Stored items:
────────────────────
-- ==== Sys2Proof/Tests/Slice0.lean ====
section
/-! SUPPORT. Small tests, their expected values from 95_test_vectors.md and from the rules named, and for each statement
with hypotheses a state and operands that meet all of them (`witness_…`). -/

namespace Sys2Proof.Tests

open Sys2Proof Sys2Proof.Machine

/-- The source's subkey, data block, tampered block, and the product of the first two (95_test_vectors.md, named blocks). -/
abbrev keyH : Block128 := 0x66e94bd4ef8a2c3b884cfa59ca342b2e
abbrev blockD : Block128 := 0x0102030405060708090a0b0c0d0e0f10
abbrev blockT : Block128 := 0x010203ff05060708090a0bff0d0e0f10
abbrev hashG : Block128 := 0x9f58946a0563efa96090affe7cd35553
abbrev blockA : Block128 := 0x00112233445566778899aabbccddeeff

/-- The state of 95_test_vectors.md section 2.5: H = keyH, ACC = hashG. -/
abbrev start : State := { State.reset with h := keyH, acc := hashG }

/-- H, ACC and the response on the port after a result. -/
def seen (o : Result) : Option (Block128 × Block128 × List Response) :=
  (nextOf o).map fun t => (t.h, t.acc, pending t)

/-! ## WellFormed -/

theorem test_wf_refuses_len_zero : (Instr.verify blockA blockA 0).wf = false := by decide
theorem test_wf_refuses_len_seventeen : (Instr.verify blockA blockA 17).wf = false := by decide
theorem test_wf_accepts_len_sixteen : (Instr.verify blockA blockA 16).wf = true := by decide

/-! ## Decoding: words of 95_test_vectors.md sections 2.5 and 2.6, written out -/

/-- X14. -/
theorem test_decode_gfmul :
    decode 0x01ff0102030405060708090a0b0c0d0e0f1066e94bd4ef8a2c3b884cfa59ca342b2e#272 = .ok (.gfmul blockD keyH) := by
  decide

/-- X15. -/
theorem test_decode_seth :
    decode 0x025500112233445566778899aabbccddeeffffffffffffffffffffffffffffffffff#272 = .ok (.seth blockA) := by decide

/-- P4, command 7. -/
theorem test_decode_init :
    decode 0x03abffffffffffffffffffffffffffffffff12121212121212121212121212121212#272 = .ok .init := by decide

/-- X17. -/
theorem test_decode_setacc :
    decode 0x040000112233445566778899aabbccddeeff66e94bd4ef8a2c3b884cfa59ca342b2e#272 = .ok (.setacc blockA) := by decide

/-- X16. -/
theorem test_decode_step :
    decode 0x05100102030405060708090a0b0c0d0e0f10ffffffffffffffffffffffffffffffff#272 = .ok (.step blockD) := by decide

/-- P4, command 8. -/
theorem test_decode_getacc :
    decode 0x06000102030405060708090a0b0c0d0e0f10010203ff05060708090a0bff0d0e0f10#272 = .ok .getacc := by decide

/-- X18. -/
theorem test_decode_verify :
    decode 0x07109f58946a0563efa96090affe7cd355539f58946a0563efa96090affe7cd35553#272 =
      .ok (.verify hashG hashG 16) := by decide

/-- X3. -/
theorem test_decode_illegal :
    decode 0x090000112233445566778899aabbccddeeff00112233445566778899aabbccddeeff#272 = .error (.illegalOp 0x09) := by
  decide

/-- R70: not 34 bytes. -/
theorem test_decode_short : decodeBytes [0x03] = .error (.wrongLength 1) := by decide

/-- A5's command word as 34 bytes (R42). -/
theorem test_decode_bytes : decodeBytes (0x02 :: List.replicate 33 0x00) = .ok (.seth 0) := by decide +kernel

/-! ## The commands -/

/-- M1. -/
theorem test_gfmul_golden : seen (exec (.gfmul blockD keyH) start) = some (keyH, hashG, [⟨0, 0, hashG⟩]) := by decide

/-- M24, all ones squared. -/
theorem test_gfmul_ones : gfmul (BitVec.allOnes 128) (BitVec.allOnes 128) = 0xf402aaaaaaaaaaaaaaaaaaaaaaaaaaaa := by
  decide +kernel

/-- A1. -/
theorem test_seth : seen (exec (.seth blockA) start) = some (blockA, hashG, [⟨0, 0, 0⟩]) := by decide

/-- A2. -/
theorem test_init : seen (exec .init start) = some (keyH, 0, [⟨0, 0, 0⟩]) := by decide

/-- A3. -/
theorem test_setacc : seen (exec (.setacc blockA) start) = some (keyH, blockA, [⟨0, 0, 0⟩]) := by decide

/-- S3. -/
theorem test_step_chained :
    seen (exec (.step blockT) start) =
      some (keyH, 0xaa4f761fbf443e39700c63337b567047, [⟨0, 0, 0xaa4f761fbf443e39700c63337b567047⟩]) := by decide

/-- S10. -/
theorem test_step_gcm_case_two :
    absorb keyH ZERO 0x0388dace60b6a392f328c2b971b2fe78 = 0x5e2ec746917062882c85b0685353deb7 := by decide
────────────────────
Of the lines above, retype only those from the line containing "abbrev blockD : Block128" through the line containing "command 8. -/", including both, exactly.

• _Response to this task_
abbrev blockD : Block128 := 0x0102030405060708090a0b0c0d0e0f10
abbrev blockT : Block128 := 0x010203ff05060708090a0bff0d0e0f10
abbrev hashG : Block128 := 0x9f58946a0563efa96090affe7cd35553
abbrev blockA : Block128 := 0x00112233445566778899aabbccddeeff

/-- The state of 95_test_vectors.md section 2.5: H = keyH, ACC = hashG. -/
abbrev start : State := { State.reset with h := keyH, acc := hashG }

/-- H, ACC and the response on the port after a result. -/
def seen (o : Result) : Option (Block128 × Block128 × List Response) :=
  (nextOf o).map fun t => (t.h, t.acc, pending t)

/-! ## WellFormed -/

theorem test_wf_refuses_len_zero : (Instr.verify blockA blockA 0).wf = false := by decide
theorem test_wf_refuses_len_seventeen : (Instr.verify blockA blockA 17).wf = false := by decide
theorem test_wf_accepts_len_sixteen : (Instr.verify blockA blockA 16).wf = true := by decide

/-! ## Decoding: words of 95_test_vectors.md sections 2.5 and 2.6, written out -/

/-- X14. -/
theorem test_decode_gfmul :
    decode 0x01ff0102030405060708090a0b0c0d0e0f1066e94bd4ef8a2c3b884cfa59ca342b2e#272 = .ok (.gfmul blockD keyH) := by
  decide

/-- X15. -/
theorem test_decode_seth :
    decode 0x025500112233445566778899aabbccddeeffffffffffffffffffffffffffffffffff#272 = .ok (.seth blockA) := by decide

/-- P4, command 7. -/
theorem test_decode_init :
    decode 0x03abffffffffffffffffffffffffffffffff12121212121212121212121212121212#272 = .ok .init := by decide

/-- X17. -/
theorem test_decode_setacc :
    decode 0x040000112233445566778899aabbccddeeff66e94bd4ef8a2c3b884cfa59ca342b2e#272 = .ok (.setacc blockA) := by decide

/-- X16. -/
theorem test_decode_step :
    decode 0x05100102030405060708090a0b0c0d0e0f10ffffffffffffffffffffffffffffffff#272 = .ok (.step blockD) := by decide

/-- P4, command 8. -/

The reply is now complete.